We have also tried ChatGPT 3.5 Turbo, but it is limited in terms of the size that will be analysed (a few pages max). After realising this, we decided to switch to a newer model, like GPT-4o.

Currently, we are relying on Azure AI, where we are running OpenAI's GPT-4o model. This solution gives us both the flexibility for prompting and the power to process and summarise large volumes of medical data.

In terms of the overall architecture, our PoC is entirely based on the Microsoft Azure platform. We utilise .NET technology in the backend to manage and adjust workflows. The combination of Azure AI and .NET is effective, flexible, and extendable for summarising medical information.

Conclusions

Over only a couple of weeks, we created our AI-powered solution for medical document summarisation, which represents a significant step forward in addressing the challenges of information overload in healthcare. By leveraging advanced language models and cloud technologies, this tool offers healthcare professionals a way to quickly digest vast amounts of patient data, potentially improving decision-making and patient care.

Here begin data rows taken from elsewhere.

-- ==== Sys2Proof/Machine/Directory.lean ====
section
/-!
DEFINITION. The coherence directory: agents, line identities, messages, grants, snoops, stashes, recalls, broadcasts, dead agents
and reclaim (R98 to R116, R415). A line is named by its line key; its home slice is the quarter of its stack.
-/
namespace Sys2Proof.Machine
open Sys2Proof

def State.setCoh (s : State) (c : Coh) : State := { s with coh := c }

/-! ### Agents and lines -/

/-- This device's slot and its peers (Table 4-6). -/
def State.slot (s : State) : Nat := s.fld F.COH_CTL_SLOT
def State.peers (s : State) : List Nat := (List.range 8).filter (fun n => n != s.slot && (s.fld F.COH_CTL_PEERS).testBit n)

def State.agentV (s : State) (i : Nat) : Bool := s.flag F.COH_AGENT_V 0 i
def State.agentDead (s : State) (i : Nat) : Bool := s.flag F.COH_AGENT_DEAD 0 i
def State.agentLive (s : State) (i : Nat) : Bool := s.agentV i && !s.agentDead i
def State.agentLocal (s : State) (i : Nat) : Bool := i / 64 == s.slot

/-- Live agents of this device, in index order. -/
def State.localAgents (s : State) : List Nat :=
  (List.range 64).map (· + s.slot * 64) |>.filter s.agentLive

def lineFrame (line : Nat) : Nat := line / 1024
def lineIndex (line : Nat) : Nat := line % 1024
def lineQuarter (line : Nat) : Nat := stackQuarter (keyStack (lineFrame line))

/-- The line identity of a line homed here (R104). -/
def State.lid (s : State) (line : Nat) : Nat :=
  keyStack (lineFrame line) + keyPage (lineFrame line) * 2 ^ 4 + lineIndex line * 2 ^ 25 + s.slot * 2 ^ 35 + 2 ^ 62

/-- The line a line identity names. -/
def lidLine (a : Nat) : Nat := lineKey (frameKey (bits a 0 4) (bits a 4 21)) (bits a 25 10)

end Sys2Proof.Machine

namespace Sys2Proof
open Sys2Proof.Machine

/-- Fields of header word 3 (Table 10-7). -/
def Packet.agent (k : Packet) : Nat := bits k.w3.toNat 0 9
def Packet.gtag (k : Packet) : Nat := bits k.w3.toNat 10 8
def Packet.evs (k : Packet) : Bool := k.w3.toNat.testBit 18
def Packet.lineOf (k : Packet) : Nat := lidLine k.addr.toNat

end Sys2Proof

namespace Sys2Proof.Machine
open Sys2Proof

/-- The directory entry of a line; none is state I. -/
def State.dirEntry (s : State) (line : Nat) : Option DirEntry := smGet none s.coh.dir line
def State.setDir (s : State) (line : Nat) (e : Option DirEntry) : State :=
  s.setCoh { s.coh with dir := smSet none s.coh.dir line e, clock := s.coh.clock + 1 }

/-- The endpoint this device's BInv and Dead carry as their source; the model gives it every VC2 and VC3 message (R117, log 33). -/
def State.ownEp (s : State) : Nat := s.fld F.COH_PEER_EP_EP 0 s.slot

/-! ### Messages (R104, R416, R295) -/

/-- Sends a VC2 or VC3 message, by a local agent's port or by its DST_EP; while a flip drains it is held (R295). -/
def State.sendCoh (s : State) (port : Option Nat) (k : Packet) : State :=
  let k := { k with epoch := s.epoch }
  if s.flag F.HUB_RT_STAT_LOCK then
    { s with hub := { s.hub with heldCoh := s.hub.heldCoh ++ [(port.getD 15, 504 + k.vc.toNat, k)] } }
  else match port with
    | some p => s.enqueue p (504 + k.vc.toNat) k
    | none => (s.originate none k).2

/-- A message from the home to agent `i`: `code` as Table 4-2. -/
def State.toAgent (s : State) (i code line gtag : Nat) (go : Bool := false) (tag : BitVec 16 := 0) (ch : BitVec 3 := 0)
    (data : List (BitVec 8) := []) (poison : Bool := false) : State :=
  let k : Packet :=
    { dst := BitVec.ofNat 20 (s.fld F.COH_AGENT_EP 0 i), src := BitVec.ofNat 20 s.ownEp, typ := BitVec.ofNat 8 (0x40 + code),
      vc := 2, addr := BitVec.ofNat 64 (s.lid line), tag := tag, ch := ch,
      w3 := BitVec.ofNat 64 (i + gtag * 2 ^ 10 + (if go then 2 ^ 22 else 0) + (if poison then 2 ^ 32 else 0)) }
  let k := k.withPayload data
  if s.agentLocal i then s.sendCoh (some (s.fld F.COH_AGENT_PORT 0 i)) k else s.sendCoh none k

/-- A message to the device in slot `n`: BInv (0x10) or Dead (0x12). -/
def State.toPeer (s : State) (n code : Nat) (addr agent : Nat) : State :=
  s.sendCoh none
    { dst := BitVec.ofNat 20 (s.fld F.COH_PEER_EP_EP 0 n), src := BitVec.ofNat 20 s.ownEp, typ := BitVec.ofNat 8 (0x40 + code),
      vc := 2, addr := BitVec.ofNat 64 addr, w3 := BitVec.ofNat 64 agent }

/-- The line's next grant tag, counted (R101). -/
def State.nextGtag (s : State) (line : Nat) : Nat × State :=
  let n := smGet 0 s.coh.grants line + 1
  (((Config.gtag0 line).toNat + n) % 256, s.setCoh { s.coh with grants := smSet 0 s.coh.grants line n })

/-! ### Poison list (R113, R114) -/

/-- Writes an owned line's memory as poison for an owner of context `c` that is dead, or whose slice lost it, and records it (R113, R116). POISONED counts the lines of the agent declared last (Table 4-10). -/
def State.reclaimFor (s : State) (line agent c : Nat) : State :=
  let f := lineFrame line
  let s := s.poisonBack line
  let s := if s.fld F.COH_RCL_STAT_AGENT = agent then s.count F.COH_RCL_STAT_POISONED else s
  let q := lineQuarter line
  let s := s.setCoh { s.coh with sweeps := s.coh.sweeps.map (fun (x : Sweep) => if x.q = q ∧ x.agent = agent then { x with lines := x.lines + 1 } else x) }
  let w := keyStack f + keyPage f * 2 ^ 4 + lineIndex line * 2 ^ 25 + agent * 2 ^ 35 + c * 2 ^ 44
  if s.coh.plist.length < 4096 then s.setCoh { s.coh with plist := s.coh.plist ++ [w] }
  else s.setFld F.COH_RCL_STAT_OVF 1

def State.reclaimLine (s : State) (line agent : Nat) : State := s.reclaimFor line agent (s.fld F.COH_AGENT_CTX 0 agent)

One can easily see how other systems, formats, and models could be quickly integrated into this proof of concept. As we look to the future, the planned enhancements - including EMR integration and multi-document synthesis - promise to further streamline healthcare processes. This innovation exemplifies how AI can be harnessed to increase efficiency and improve patient outcomes by allowing healthcare providers to focus more on direct patient care. As the healthcare industry continues to evolve, solutions like this will play a crucial role in managing the ever-growing volume of medical data, ultimately contributing to a more effective and responsive healthcare system.